→ INSTRUCTIONS FOR THE TASK: Set down exactly the entries below, beginning at their first line and ending at the line with "(∃ n : BitVec".

-- EXTRACTED ENTRIES follows --

theorem enter_trap (s : State) :
    enter .trap s = .next { callTo 0x0024#16 { enterCommon s with
      trapImCopy := s.ieIm, trapCopyValid := true } with trapLatch := false } := rfl

/-- The three RST entries, each with its address and what it leaves in P75 (R462 to R464). -/
theorem enter_rst (s : State) :
    ∀ p ∈ [(Source.rst75, 0x003C#16, false), (.rst65, 0x0034#16, s.p75),
      (.rst55, 0x002C#16, s.p75)],
      enter p.1 s = .next { callTo p.2.1 (enterCommon s) with p75 := p.2.2 } :=
  List.forall_mem_cons.2 ⟨rfl, List.forall_mem_cons.2 ⟨rfl, List.forall_mem_singleton.2 rfl⟩⟩

/-! ### The acknowledge of INTR -/

/-- The opcodes of RST n (R465). -/
theorem rstOpcode_iff : ∀ op : Byte,
    op &&& 0xC7#8 = 0xC7#8 ↔ op = 0b11#2 ++ op.extractLsb' 3 3 ++ 0b111#3 := by
  decide

theorem ackTarget_rst : ∀ n : BitVec 3,
    ackTarget [0b11#2 ++ n ++ 0b111#3] = some (BitVec.ofNat 16 (8 * n.toNat)) := by
  decide

theorem ackTarget_call (lo hi : Byte) : ackTarget [0xCD#8, lo, hi] = some (hi ++ lo) := rfl

/-- Only these two forms have a target (R466). -/
theorem form_of_ackTarget {bytes : List Byte} {target : Word} (h : ackTarget bytes = some target) :
    (∃ n : BitVec 3, bytes = [0b11#2 ++ n ++ 0b111#3]) ∨ ∃ lo hi, bytes = [0xCD#8, lo, hi] := by
  unfold ackTarget at h
  split at h
  next op =>
    split at h
    next hop => exact .inl ⟨_, congrArg (fun x => [x]) ((rstOpcode_iff op).1 hop)⟩
    next => cases h
  next op lo hi =>
    split at h
    next hop => exact .inr ⟨lo, hi, by rw [hop]⟩
    next => cases h
  next => cases h

end Sys2Proof.Machine

namespace Sys2Proof.Claims

open Sys2Proof Sys2Proof.Machine

/-! ### Lines and arbitration -/

/-- Settles O57: an accepted call is `driveLine`, whose latches are set by the edge. -/
theorem setInputLines : Obligations.SetInputLines := by
  unfold Obligations.SetInputLines
  refine fun s level => ⟨fun hl => setInput_next rfl hl, fun hl hv => ?_, fun line h => ?_⟩
  · have present (line : Source) : linePresent s.cfg.variant line = true := by
      rw [hv]
      cases line <;> rfl
    refine ⟨setInput_next (present _) hl, setInput_next (present _) hl, ?_, ?_⟩
    · rw [setInput_next (present _) hl, driveLine, latch_or_edge]
      simp only [decide_eq_true_eq]
    · rw [setInput_next (present _) hl, driveLine, latch_or_edge]
      simp only [decide_eq_true_eq]
  · obtain hl | ⟨hv, hline⟩ := h
    · exact setInput_refused_of_level line s hl
    · refine setInput_refused_of_absent level ?_
      have h8080 := (is8080_iff _).2 hv
      cases line with
      | intr => exact absurd rfl hline
      | trap | rst75 | rst65 | rst55 => simp only [linePresent, h8080, Bool.not_true]

/-- Settles O50: on the I8085A arbitration is `firstSource` of the conditions of R458. -/
theorem arbitrationPriority : Obligations.ArbitrationPriority := by
  unfold Obligations.ArbitrationPriority
  refine fun s => ⟨_, _, _, _, rfl, rfl, rfl, rfl, fun hv => ?_, fun hv => ?_⟩
  · exact arbitrate_8080 ((is8080_iff _).2 hv)
  · rw [arbitrate_8085 ((not_is8080_iff _).2 hv)]
    exact firstSource_iff ..

/-! ### The entries -/

/-- A state whose memory is what the push of an entry left. -/
theorem stored2_entered {s t : State}
    (ht : t.mem = (push16 (enterCommon (synthStatus s)).pc (enterCommon (synthStatus s))).mem) :
    Stored2 s t (s.sp - 2#16) s.pc := by
  have hpc : (enterCommon (synthStatus s)).pc = s.pc := by rw [enterCommon_frame, synthStatus_frame]
  rw [hpc] at ht
  refine stored2_push16 ?_ ?_ ?_ ht
  all_goals rw [enterCommon_frame, synthStatus_frame]

/-- Settles O51: the entry is a call to 0x0024 after the common part. -/
theorem trapEntry : Obligations.TrapEntry := by
  unfold Obligations.TrapEntry
  intro s hv he htrap
  have hstep := step_enter he (arbitrate_trap ((not_is8080_iff _).2 hv) htrap)
  refine ⟨_, hstep.trans (enter_trap (synthStatus s)), stored2_entered rfl, ?_⟩
  rw [callTo_frame, enterCommon_frame, synthStatus_frame]

/-- Settles O52: each entry is a call after the common part, with P75 as listed. -/
theorem rstEntries : Obligations.RstEntries := by
  unfold Obligations.RstEntries
  intro s he p hp ha
  refine ⟨_, (step_enter he ha).trans (enter_rst (synthStatus s) p hp),
    stored2_entered rfl, ?_⟩
  rw [callTo_frame, enterCommon_frame, synthStatus_frame]

/-- Settles O53: the entry is a call to the target of the acknowledge, which the two admitted
forms have and no other. -/
theorem intrEntry : Obligations.IntrEntry := by
  unfold Obligations.IntrEntry
  intro s he ha
  rw [step_enter he ha]
  refine ⟨fun hnone => enter_intr_noAcknowledge (s := synthStatus s) hnone,
    fun bytes hbytes hrst hcall => ?_, fun bytes target hbytes hform => ?_⟩
  · refine enter_intr_unsupported (s := synthStatus s) hbytes
      (Option.eq_none_iff_forall_not_mem.2 fun target htarget => ?_)
    obtain ⟨n, hn⟩ | ⟨lo, hi, h⟩ := form_of_ackTarget htarget
    · exact hrst n hn
    · exact hcall lo hi h
  · have htarget : ackTarget bytes = some target := by
      obtain ⟨n, rfl, rfl⟩ | ⟨lo, hi, rfl, rfl⟩ := hform
      · exact ackTarget_rst n
      · exact ackTarget_call lo hi
    refine ⟨_, enter_intr_next (s := synthStatus s) hbytes htarget,
      stored2_entered rfl, ?_⟩
    rw [callTo_frame, State.log, enterCommon_frame, synthStatus_frame]

/-- Settles O56: no step sets TRAPL; while it is set, its entry is the step and clears it; a call of
`execute_set_input` sets it only by a rising edge. -/
theorem trapIsServicedOncePerEdge : Obligations.TrapIsServicedOncePerEdge := by
  unfold Obligations.TrapIsServicedOncePerEdge
  refine ⟨fun n s t hs h => ?_, fun s t hv htrap he h => ?_, fun line level s t h => ?_⟩
  · exact core_run_keeps (P := fun s => s.trapLatch = false)
      (fun _ _ hs h => (step_keeps h).trapLatch hs) n s t hs h
  · obtain ⟨u, hu, -, hframe⟩ := trapEntry s hv he htrap
    obtain rfl : u = t := Host.Outcome.next.inj (hu.symm.trans h)
    rw [hframe]
    exact ⟨rfl, rfl⟩
  · rw [driveLine_of_setInput h, driveLine_trapLatch]
    simp only [decide_eq_true_eq]

/-! ### The grace period -/

/-- Settles O54: with the grace flag set the step is the part past the arbitration point, and only
EI sets the flag again. -/
theorem gracePeriod : Obligations.GracePeriod := by
  unfold Obligations.GracePeriod
  intro s he
  refine ⟨fun hhalt => ?_, fun hrun => ⟨_, _, rfl, fun hhardware => ?_, fun hrefused => ?_,
    fun hruns => ?_⟩⟩
  · rw [step_past_arbitration (.inl he)]
    exact if_pos hhalt
  · exact refusesOpcode_hardware hhardware _
  · exact (step_of_fetches ⟨hrun, .inl he⟩).trans (if_pos hrefused)
  · obtain ⟨t, ht⟩ := exec_completes (fetchInstr (fetchState s)).1 (fetchInstr (fetchState s)).2
    have hstep := (step_of_fetches ⟨hrun, .inl he⟩).trans (if_neg (Bool.eq_false_iff.1 hruns))
    refine ⟨t, hstep.trans ht, ht, fun hei => ?_⟩
    rw [exec_eiDelay ht hei, fetchInstr_frame]
    rfl

end Sys2Proof.Claims
end

section
/-!
SUPPORT. The decoder and the encoder undo each other (30_encoding.md sections 1 and 2). An opcode
byte with its operand encodes back to itself, by the fields xx yyy zzz of the opcode; an instruction
decodes back to itself, by its constructor and fields.
-/

namespace Sys2Proof.Claims

open Sys2Proof Sys2Proof.Machine

/-! ### The fields of an opcode byte -/

/-- The eight values of a field yyy or zzz. -/
theorem field_cases {P : BitVec 3 → Prop} (y : BitVec 3) (zero : P 0#3) (one : P 1#3)
    (two : P 2#3) (three : P 3#3) (four : P 4#3) (five : P 5#3) (six : P 6#3) (seven : P 7#3) :
    P y := by
  have values : ∀ y : BitVec 3, y = 0 ∨ y = 1 ∨ y = 2 ∨ y = 3 ∨ y = 4 ∨ y = 5 ∨ y = 6 ∨ y = 7 := by
    decide
  obtain rfl | rfl | rfl | rfl | rfl | rfl | rfl | rfl := values y <;> assumption

/-- The four values of a field xx or dd. -/
theorem field2_values : ∀ x : BitVec 2, x = 0 ∨ x = 1 ∨ x = 2 ∨ x = 3 := by
  decide

theorem opXYZ_fields : ∀ op : Byte,
    opXYZ (op.extractLsb' 6 2) (op.extractLsb' 3 3) (op.extractLsb' 0 3) = op := by
  decide

/-! ### Encoding what was decoded -/

/-- The instruction is one of the variant, and its encoding is the opcode with as many bytes of the
operand as the opcode says. -/
def Encodes (v : Variant) (op : Byte) (x : Word) (i : Instr) : Prop :=
  i.wf v = true ∧ encode i = (bytes3 op x).take (opLength v op).toNat

section
variable (v : Variant) (y z : BitVec 3) (x : Word)

theorem encodes_decode00 :
    Encodes v (opXYZ 0#2 y z) x (decode00 v y z (Word.lo x) (Word.hi x)) := by
  unfold decode00
  rw [word_of_hi_lo]
  cases v <;> cases z using field_cases <;> cases y using field_cases <;> exact ⟨rfl, rfl⟩

theorem encodes_decode01 : Encodes v (opXYZ 1#2 y z) x (decode01 y z) := by
  cases v <;> cases z using field_cases <;> cases y using field_cases <;> exact ⟨rfl, rfl⟩

theorem encodes_decode10 : Encodes v (opXYZ 2#2 y z) x (decode10 y z) := by
  cases v <;> cases z using field_cases <;> cases y using field_cases <;> exact ⟨rfl, rfl⟩

theorem encodes_decode11 :
    Encodes v (opXYZ 3#2 y z) x (decode11 v y z (Word.lo x) (Word.hi x)) := by
  unfold decode11 decodeMiscRow
  rw [word_of_hi_lo]
  cases v <;> cases z using field_cases <;> cases y using field_cases <;> exact ⟨rfl, rfl⟩

theorem encodes_decodeOp (op : Byte) :
    Encodes v op x (decodeOp v op (Word.lo x) (Word.hi x)) := by
  have fields := opXYZ_fields op
  unfold decodeOp
  generalize op.extractLsb' 6 2 = f, op.extractLsb' 3 3 = y, op.extractLsb' 0 3 = z at *
  subst fields
  obtain rfl | rfl | rfl | rfl := field2_values f
  · exact encodes_decode00 v y z x
  · exact encodes_decode01 v y z x
  · exact encodes_decode10 v y z x
  · exact encodes_decode11 v y z x

end

/-! ### The decoder over a list of bytes -/

section
variable {v : Variant} {i : Instr} {op lo : Byte} {rest : List Byte}

theorem decode_of_one (hlen : opLength v op = .one) (hop : decodeOp v op 0#8 0#8 = i) :
    decode v (op :: rest) = .ok (i, rest) := by
  simp only [decode, hlen, hop]

theorem decode_of_two (hlen : opLength v op = .two) (hop : decodeOp v op lo 0#8 = i) :
    decode v (op :: lo :: rest) = .ok (i, rest) := by
  simp only [decode, hlen, hop]

/-- An instruction with an operand of two bytes. -/
theorem decode_of_three {f : Word → Instr} {x : Word} (hlen : opLength v op = .three)
    (hop : decodeOp v op (Word.lo x) (Word.hi x) = f (Word.of (Word.hi x) (Word.lo x))) :
    decode v (bytes3 op x ++ rest) = .ok (f x, rest) := by
  rw [word_of_hi_lo] at hop
  show decode v (op :: Word.lo x :: Word.hi x :: rest) = _
  simp only [decode, hlen, hop]

/-- What the decoder reads is the instruction of the first byte and of as many operand bytes as it
asks for. -/
theorem decode_cases {bs : List Byte} (h : decode v bs = .ok (i, rest)) :
    ∃ op lo hi, i = decodeOp v op lo hi ∧ bs = [op, lo, hi].take (opLength v op).toNat ++ rest := by
  unfold decode at h
  split at h
  · cases h
  split at h
  case h_1 hlen | h_2 hlen | h_4 hlen =>
    cases h
    exact ⟨_, _, _, rfl, by rw [hlen]; rfl⟩
  all_goals cases h

end

/-- Settles O7: what is read is the instruction of an opcode and its operand, and encodes back to
them. -/
theorem encodeOfDecode : Obligations.EncodeOfDecode := by
  unfold Obligations.EncodeOfDecode
  intro v bs rest i h
  obtain ⟨op, lo, hi, rfl, rfl⟩ := decode_cases h
  obtain ⟨hwf, henc⟩ := encodes_decodeOp v (Word.of hi lo) op
  rw [bytes3, lo_of, hi_of] at henc
  rw [lo_of, hi_of] at hwf
  exact ⟨hwf, congrArg (· ++ rest) henc⟩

-- EXTRACTED ENTRIES concluded --

→ TASK ANSWER:
theorem enter_trap (s : State) :
    enter .trap s = .next { callTo 0x0024#16 { enterCommon s with
      trapImCopy := s.ieIm, trapCopyValid := true } with trapLatch := false } := rfl

/-- The three RST entries, each with its address and what it leaves in P75 (R462 to R464). -/
theorem enter_rst (s : State) :
    ∀ p ∈ [(Source.rst75, 0x003C#16, false), (.rst65, 0x0034#16, s.p75),
      (.rst55, 0x002C#16, s.p75)],
      enter p.1 s = .next { callTo p.2.1 (enterCommon s) with p75 := p.2.2 } :=
  List.forall_mem_cons.2 ⟨rfl, List.forall_mem_cons.2 ⟨rfl, List.forall_mem_singleton.2 rfl⟩⟩

/-! ### The acknowledge of INTR -/

/-- The opcodes of RST n (R465). -/
theorem rstOpcode_iff : ∀ op : Byte,
    op &&& 0xC7#8 = 0xC7#8 ↔ op = 0b11#2 ++ op.extractLsb' 3 3 ++ 0b111#3 := by
  decide

theorem ackTarget_rst : ∀ n : BitVec 3,
    ackTarget [0b11#2 ++ n ++ 0b111#3] = some (BitVec.ofNat 16 (8 * n.toNat)) := by
  decide

theorem ackTarget_call (lo hi : Byte) : ackTarget [0xCD#8, lo, hi] = some (hi ++ lo) := rfl

/-- Only these two forms have a target (R466). -/
theorem form_of_ackTarget {bytes : List Byte} {target : Word} (h : ackTarget bytes = some target) :
    (∃ n : BitVec 3, bytes = [0b11#2 ++ n ++ 0b111#3]) ∨ ∃ lo hi, bytes = [0xCD#8, lo, hi] := by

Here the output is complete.